I have admitted that I have been lonely. I have delved into the depths of my mind to elucidate the minutiae of every lonely thought. And I have saved those details and sent them out to the abyss of the internet where they will live in infamy forever.
In less than 1000 words, I have left much out. While I could have gone on for days about the self-doubt and pity that tries to make up my daily existence, that’s not what is important. It doesn’t take more than 1000 words for you to get that. What’s important is that I’m not lonely. What’s important is that I have an amazing support network that has kept me afloat. Beyond afloat, they have pulled me on their shoulders out of the lake of my own tears and carried me completely dry to the shore. And while I look now at the vast lake we crossed and the distant shore I can never return to and feel that loss, I’m not in that lake. I am not drowning.
There are multitudes who shared the burden of my unfortunate mess of a life while I was unable to carry it myself, some for mere seconds or minutes, some for endless days and weeks, some I know intimately, some I don’t know at all. I owe to all of you a debt of gratitude. But to none do I owe more than to the “wonderful man I have to date.”
In the time before we dated, you were a distant star in the complete darkness that had enclosed me. You were the first little light that allowed me to realize there was still light left in my world; that I only had to reach out to turn them on. Your light gave me the hope I had lost. Your light gave me the power to find happiness where I’d begun to doubt it ever would be again.
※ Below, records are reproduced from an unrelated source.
/-- Each queue of a port is sampled once. -/
theorem State.smpLast_samplePort_same (p : Nat) {c : Nat} (hc : c < 8) :
    (s.samplePort p).reg .smpLast [8 * p + c] = sampleWord (s.queueDepth p c) (s.headDelay p c) (s.reg .smpLast [8 * p + c]) := by
  refine foldl_once (f := fun (s : State) d => s.sampleQueue p d) (P := fun u : State => u.sansRegs = s.sansRegs)
    (g := fun u : State => u.reg .smpLast [8 * p + c]) (l := List.range 8) (F := sampleWord (s.queueDepth p c) (s.headDelay p c))
    (fun u d hu => (u.sansRegs_sampleQueue p d).trans hu) (fun u hu => ?_) (fun u d _ hd => u.smpLast_sampleQueue_other _ (by omega))
    List.nodup_range (List.mem_range.2 hc) rfl
  obtain ⟨hdepth, hdelay⟩ := State.queueDepth_of_sansRegs hu p c
  rw [← hdepth, ← hdelay]
  exact u.smpLast_sampleQueue_same p c

/-- Each queue of the ports is sampled once. -/
theorem State.smpLast_sampleAll {ports : List Nat} (hn : ports.Nodup) {p c : Nat} (hp : p ∈ ports) (hc : c < 8) :
    (s.sampleAll ports).reg .smpLast [8 * p + c] = sampleWord (s.queueDepth p c) (s.headDelay p c) (s.reg .smpLast [8 * p + c]) := by
  refine foldl_once (f := State.samplePort) (P := fun u : State => u.sansRegs = s.sansRegs)
    (g := fun u : State => u.reg .smpLast [8 * p + c]) (F := sampleWord (s.queueDepth p c) (s.headDelay p c))
    (fun u q hu => (u.sansRegs_samplePort q).trans hu) (fun u hu => ?_) (fun u q _ hq => u.smpLast_samplePort_other hc hq) hn hp rfl
  obtain ⟨hdepth, hdelay⟩ := State.queueDepth_of_sansRegs hu p c
  rw [← hdepth, ← hdelay]
  exact u.smpLast_samplePort_same p hc

/-- The fields of SMP_LAST after a sample. -/
theorem sampleWord_depth (depth delay w : Nat) : sampleWord depth delay w / 2 ^ 48 % 2 ^ 16 = depth / 32 % 2 ^ 16 := by
  unfold sampleWord
  exact (Nat.field_withField_above _ 31 0 _ 63 48 (by decide) (by decide)).trans
    ((Nat.field_withField_above _ 47 32 _ 63 48 (by decide) (by decide)).trans (Nat.field_withField_same w 63 48 _))

theorem sampleWord_delay (depth delay w : Nat) : sampleWord depth delay w / 2 ^ 32 % 2 ^ 16 = min (delay / 64) 0xFFFE := by
  unfold sampleWord
  refine (Nat.field_withField_above _ 31 0 _ 47 32 (by decide) (by decide)).trans ((Nat.field_withField_same _ 47 32 _).trans ?_)
  exact Nat.mod_eq_of_lt (by omega)

theorem sampleWord_count (depth delay w : Nat) : sampleWord depth delay w / 2 ^ 0 % 2 ^ 32 = min (w / 2 ^ 0 % 2 ^ 32 + 1) (2 ^ 32 - 1) := by
  unfold sampleWord
  refine (Nat.field_withField_same _ 31 0 _).trans ((satAdd_mod 32 _ 1).trans ?_)
  rw [show 32 = 31 + 1 - 0 from rfl, Nat.field_withField_below _ 47 32 _ 31 0 (by decide), Nat.field_withField_below _ 63 48 _ 31 0 (by decide)]
  rfl

/-! ### The clearing of a sampler -/

/-- A queue's maxima as a clear leaves them. -/
def State.emptyMax : State := (s.setFld .smpMax [i] 63 48 0xFFFF).setFld .smpMax [i] 47 32 0xFFFF

theorem State.depthMax_emptyMax : (s.emptyMax i).fld .smpMax [i] 63 48 = 0xFFFF := by
  rw [State.emptyMax, State.fld_setFld_above _ _ _ 47 32 _ 63 48 (by decide) (by decide), State.fld_setFld_same]
  norm_num

theorem State.delayMax_emptyMax : (s.emptyMax i).fld .smpMax [i] 47 32 = 0xFFFF := by
  rw [State.emptyMax, State.fld_setFld_same]
  norm_num

/-- One bucket of each of a queue's histograms emptied, and all of them. -/
def State.emptyBucket (k : Nat) : State := (s.setReg .smpDhist [i, k] 0).setReg .smpThist [i, k] 0

def State.emptyHists : State := (List.range 8).foldl (fun (s : State) k => s.emptyBucket i k) s

theorem State.sansRegs_emptyHists : (s.emptyHists i).sansRegs = s.sansRegs :=
  foldl_keeps State.sansRegs (fun (s : State) k => s.emptyBucket i k) (fun _ _ => rfl) (List.range 8) s

theorem State.smpMax_emptyBucket {k : Nat} (hk : k < 8) : (s.emptyBucket i k).reg .smpMax [i] = s.reg .smpMax [i] := by
  have hd : Reg.addr .smpMax [i] ≠ Reg.addr .smpDhist [i, k] := by rw [addr_smpMax, addr_smpDhist]; omega
  have ht : Reg.addr .smpMax [i] ≠ Reg.addr .smpThist [i, k] := by rw [addr_smpMax, addr_smpThist]; omega
  rw [State.emptyBucket, State.reg_setReg_other _ _ _ _ _ _ ht, State.reg_setReg_other _ _ _ _ _ _ hd]

theorem State.smpMax_emptyHists : (s.emptyHists i).reg .smpMax [i] = s.reg .smpMax [i] :=
  foldl_keeps_of_mem (f := fun (s : State) k => s.emptyBucket i k) (g := fun u : State => u.reg .smpMax [i]) (l := List.range 8)
    (fun u _ hk => u.smpMax_emptyBucket i (List.mem_range.1 hk)) s

/-- A word that each bucket's step clears or leaves is clear at the end, if its own bucket's step clears it. -/
theorem State.emptyHists_clears {r : Reg} {k : Nat} (hk : k < 8) (hsame : ∀ u : State, (u.emptyBucket i k).reg r [i, k] = 0)
    (hother : ∀ (u : State) (j : Nat), j < 8 → j ≠ k → (u.emptyBucket i j).reg r [i, k] = u.reg r [i, k]) : (s.emptyHists i).reg r [i, k] = 0 :=
  foldl_once (f := fun (s : State) k => s.emptyBucket i k) (P := fun _ => True) (g := fun u : State => u.reg r [i, k])
    (F := fun _ => 0) (l := List.range 8) (fun _ _ _ => trivial) (fun u _ => hsame u) (fun u j hj => hother u j (List.mem_range.1 hj))
    List.nodup_range (List.mem_range.2 hk) trivial

theorem State.smpDhist_emptyHists {k : Nat} (hk : k < 8) : (s.emptyHists i).reg .smpDhist [i, k] = 0 := by
  refine s.emptyHists_clears i hk (fun u => ?_) (fun u j hj8 hj => ?_)
  · have ht : Reg.addr .smpDhist [i, k] ≠ Reg.addr .smpThist [i, k] := by rw [addr_smpDhist, addr_smpThist]; omega
    rw [State.emptyBucket, State.reg_setReg_other _ _ _ _ _ _ ht, State.reg_setReg_same]
  · have hd : Reg.addr .smpDhist [i, k] ≠ Reg.addr .smpDhist [i, j] := by rw [addr_smpDhist, addr_smpDhist]; omega
    have ht : Reg.addr .smpDhist [i, k] ≠ Reg.addr .smpThist [i, j] := by rw [addr_smpDhist, addr_smpThist]; omega
    rw [State.emptyBucket, State.reg_setReg_other _ _ _ _ _ _ ht, State.reg_setReg_other _ _ _ _ _ _ hd]

theorem State.smpThist_emptyHists {k : Nat} (hk : k < 8) : (s.emptyHists i).reg .smpThist [i, k] = 0 := by
  refine s.emptyHists_clears i hk (fun u => State.reg_setReg_same _ _ _ _) (fun u j hj8 hj => ?_)
  have hd : Reg.addr .smpThist [i, k] ≠ Reg.addr .smpDhist [i, j] := by rw [addr_smpThist, addr_smpDhist]; omega
  have ht : Reg.addr .smpThist [i, k] ≠ Reg.addr .smpThist [i, j] := by rw [addr_smpThist, addr_smpThist]; omega
  rw [State.emptyBucket, State.reg_setReg_other _ _ _ _ _ _ ht, State.reg_setReg_other _ _ _ _ _ _ hd]

end

section
variable {s : State} {p c : Nat}

/-- The state that a queue sample begins with: the count of the sample noted. -/
def State.sampleNoted (s : State) : State := { s with fwd := { s.fwd with sampledAt := some s.now } }

theorem State.isPort_lt (h : s.isPort p = true) : p < 768 := by
  simp only [State.isPort, Bool.and_eq_true, decide_eq_true_eq] at h
  exact h.1

/-- A due sample takes the queues of a list that holds each port once. -/
theorem bodyQueueSample_due (hn : s.now % (s.samplePeriod * 1000) = 0) (ha : s.fwd.sampledAt ≠ some s.now) :
    ∃ ports : List Nat, bodyQueueSample s = s.sampleNoted.sampleAll ports ∧ ports.Nodup ∧ ∀ p, s.isPort p = true → p ∈ ports :=
  ⟨(List.range 768).filter s.isPort, if_pos ⟨hn, ha⟩, List.nodup_range.filter _,
    fun _ hp => List.mem_filter.2 ⟨List.mem_range.2 (State.isPort_lt hp), hp⟩⟩

theorem bodySamplerClear_clears (hp : s.isPort p = true) (hc : c < 8) : bodySamplerClear p c s =
    (s.emptyMax (8 * p + c)).emptyHists (8 * p + c) := if_pos ⟨hp, hc⟩

end

end Sys2Proof.Machine

open Sys2Proof Sys2Proof.Machine

/-- Settles O17: the shaper's meter is grown before each command acts on it; the fold over ports and classes samples each queue once. -/
theorem shapersAndSamplers : Obligations.ShapersAndSamplers := by
  refine ⟨fun s p hp hup hpwr => ?_, fun s => ⟨fun hn ha => ?_, fun p c hp hc hup hpwr => ?_⟩⟩
  · intro a old now ho
    refine ⟨commit_ifMain hup hpwr (if_pos ⟨hp, ho⟩), fun v hlt hn hm hc => ?_, fun hneg hpos => ?_⟩
    · have hbody : bodyShaperConfigWrite a v s = s.meterWrite a v.toNat 1 1 true := by
        rw [bodyShaperConfigWrite, State.meterAt_schPortShape hp hlt]
      have hcut := Meter.at_cutTo (m := now) (burst := (meterCfg v.toNat).burst) (Meter.at_grow _ _ _ _)
      refine ⟨_, commit_ifMain hup hpwr (hbody.trans (s.meterWrite_kept ho hn hm hc)), rfl, ?_, ?_, ?_, ?_⟩
      · exact fun b hb => Tbl.find?_set_other _ _ (by simpa using hb)
      · simp only [State.kept_meters, Tbl.get_set_same]
        exact Meter.level_cutTo _ _ _
      · simp only [State.kept_meters, Tbl.get_set_same]
        exact hcut
      · exact fun b hb => Tbl.find?_set_other _ _ hb
    · have hdebt : s.inDebt a = false := by
        have : ¬(s.meterNow a 0 1).level < 0 := not_lt.2 hpos
        simp [State.inDebt, this]
      exact commit_of (if_pos ⟨hp, ho, hneg, hdebt⟩)
  · obtain ⟨ports, hbody, hnodup, hall⟩ := bodyQueueSample_due hn ha
    refine ⟨_, commit_of hbody, ?_, fun p c hp hc => ?_⟩
    · rw [State.eq_of_sansRegs (s.sampleNoted.sansRegs_sampleAll ports)]
      rfl
    · have hword := s.sampleNoted.smpLast_sampleAll hnodup (hall p hp) hc
      simp only [State.fld, State.kept_reg, hword]
      refine ⟨sampleWord_depth _ _ _, fun q hq => (sampleWord_delay _ _ _).trans ?_, sampleWord_count _ _ _⟩
      rw [State.headDelay, show s.sampleNoted.queueHead p c = some q from hq]
      rfl
  · have hbody : bodySamplerClear p c s = (s.emptyMax (8 * p + c)).emptyHists (8 * p + c) := bodySamplerClear_clears hp hc
    refine ⟨_, commit_ifMain hup hpwr hbody, ?_, ?_, ?_, fun k hk => ⟨?_, ?_⟩⟩
    · exact State.kept_of_sansRegs ((s.emptyMax (8 * p + c)).sansRegs_emptyHists (8 * p + c))
    · rw [State.kept_fld, State.fld_congr (State.smpMax_emptyHists _ _), s.depthMax_emptyMax]
    · rw [State.kept_fld, State.fld_congr (State.smpMax_emptyHists _ _), s.delayMax_emptyMax]
    · rw [State.kept_reg]
      exact State.smpDhist_emptyHists _ _ hk
    · rw [State.kept_reg]
      exact State.smpThist_emptyHists _ _ hk
end

section
/-!
PROOFS. The buffer pool manager (O18).
-/

namespace Sys2Proof.Machine

/-! ### The lowest free buffer -/

/-- In a rising list, the first gap at or above a number is missing from the list, and everything before it is listed. -/
theorem firstGap_spec {ks : List Nat} (hs : ks.Pairwise (· < ·)) (n : Nat) :
    n ≤ firstGap ks n ∧ firstGap ks n ∉ ks ∧ ∀ j, n ≤ j → j < firstGap ks n → j ∈ ks := by
  induction ks generalizing n with
  | nil => exact ⟨le_rfl, List.not_mem_nil, fun j hj hlt => absurd (hj.trans_lt hlt) (lt_irrefl _)⟩
  | cons k ks ih =>
    obtain ⟨hk, hs⟩ := List.pairwise_cons.1 hs
    by_cases h1 : k = n
    · obtain ⟨hle, hmem, hall⟩ := ih hs (n + 1)
      simp only [firstGap, if_pos h1]
      refine ⟨by omega, List.not_mem_cons_of_ne_of_not_mem (by omega) hmem, fun j hj hlt => List.mem_cons.2 ?_⟩
      rcases Nat.lt_or_eq_of_le hj with hj | rfl
      · exact .inr (hall j hj hlt)
      · exact .inl h1.symm
    · by_cases h2 : k < n
      · obtain ⟨hle, hmem, hall⟩ := ih hs n
        simp only [firstGap, if_neg h1, if_pos h2]
        exact ⟨hle, List.not_mem_cons_of_ne_of_not_mem (by omega) hmem, fun j hj hlt => List.mem_cons_of_mem _ (hall j hj hlt)⟩
      · simp only [firstGap, if_neg h1, if_neg h2]
        refine ⟨le_rfl, fun hn => ?_, fun j hj hlt => absurd (hj.trans_lt hlt) (lt_irrefl _)⟩
        rcases List.mem_cons.1 hn with rfl | hn
        · exact h1 rfl
        · exact h2 (hk n hn)

theorem Tbl.find?_eq_none_iff {α : Type} (t : Tbl α) (k : Nat) : Tbl.find? t k = none ↔ k ∉ t.keys := by
  induction t with
  | nil => simp [Tbl.keys, Tbl.find?]
  | cons e t ih =>
    obtain ⟨a, v⟩ := e
    by_cases h : a = k
    · simp [Tbl.find?, Tbl.keys, h]
    · simpa [Tbl.find?, Tbl.keys, h, Ne.symm h] using ih

theorem Tbl.find?_ne_none_iff {α : Type} (t : Tbl α) (k : Nat) : Tbl.find? t k ≠ none ↔ k ∈ t.keys := by
  rw [Ne, Tbl.find?_eq_none_iff, not_not]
As we began to date, your glow lit up my world and a path I would have taken much longer to find had you not been there for me. You made me smile and laugh as I forgotten how to smile or laugh. Perhaps more importantly, you let me cry and break in front of you and you were there to re-adhere the broken pieces, without judgment, without complaint. And you could have judged, you could have complained. You could have left me alone in my pooling tears. You owed me nothing, you knew me little. But you never left my side.
The more microbe-infested my growing lake of issues and drama became, the stronger you were for me, the more strength you gave to me. And you gave me the credit for that strength. Nothing made you turn your back on me and wade your way right back out, you just kept carrying me. And I think sometimes I forgot to realize that it was you trudging through my mess and me sitting blissfully on your shoulders. Sometimes I forgot to realize there was such a big mess at all. I needed to forget it, and you gave that chance to me the way no one else could.
And now I sit here safely on the edge of my lake of tears with you still standing by my side, holding me up, and I glance back at the distant shore where my former life lives, and whine to the world that I’m lonely, that my life is not perfect.
I can be lonely. Even with you next to me. My life is not perfect. It never will be. But I have you.
You made my imperfect life happy. You made my darkest days livable. You pulled me through it all. You are my Prince Charming. You are my White Knight.
Without you, I may not have drowned, I may not have drowned all my friends, I may even someday have made it as far as I have now. But it would have been excruciatingly painful. Without you, it would have been hell.
No matter where we go from here, no matter where our paths take us, I will owe you a debt I can never repay. I will always remember; I will always cherish what you have done for me. I will always cherish you.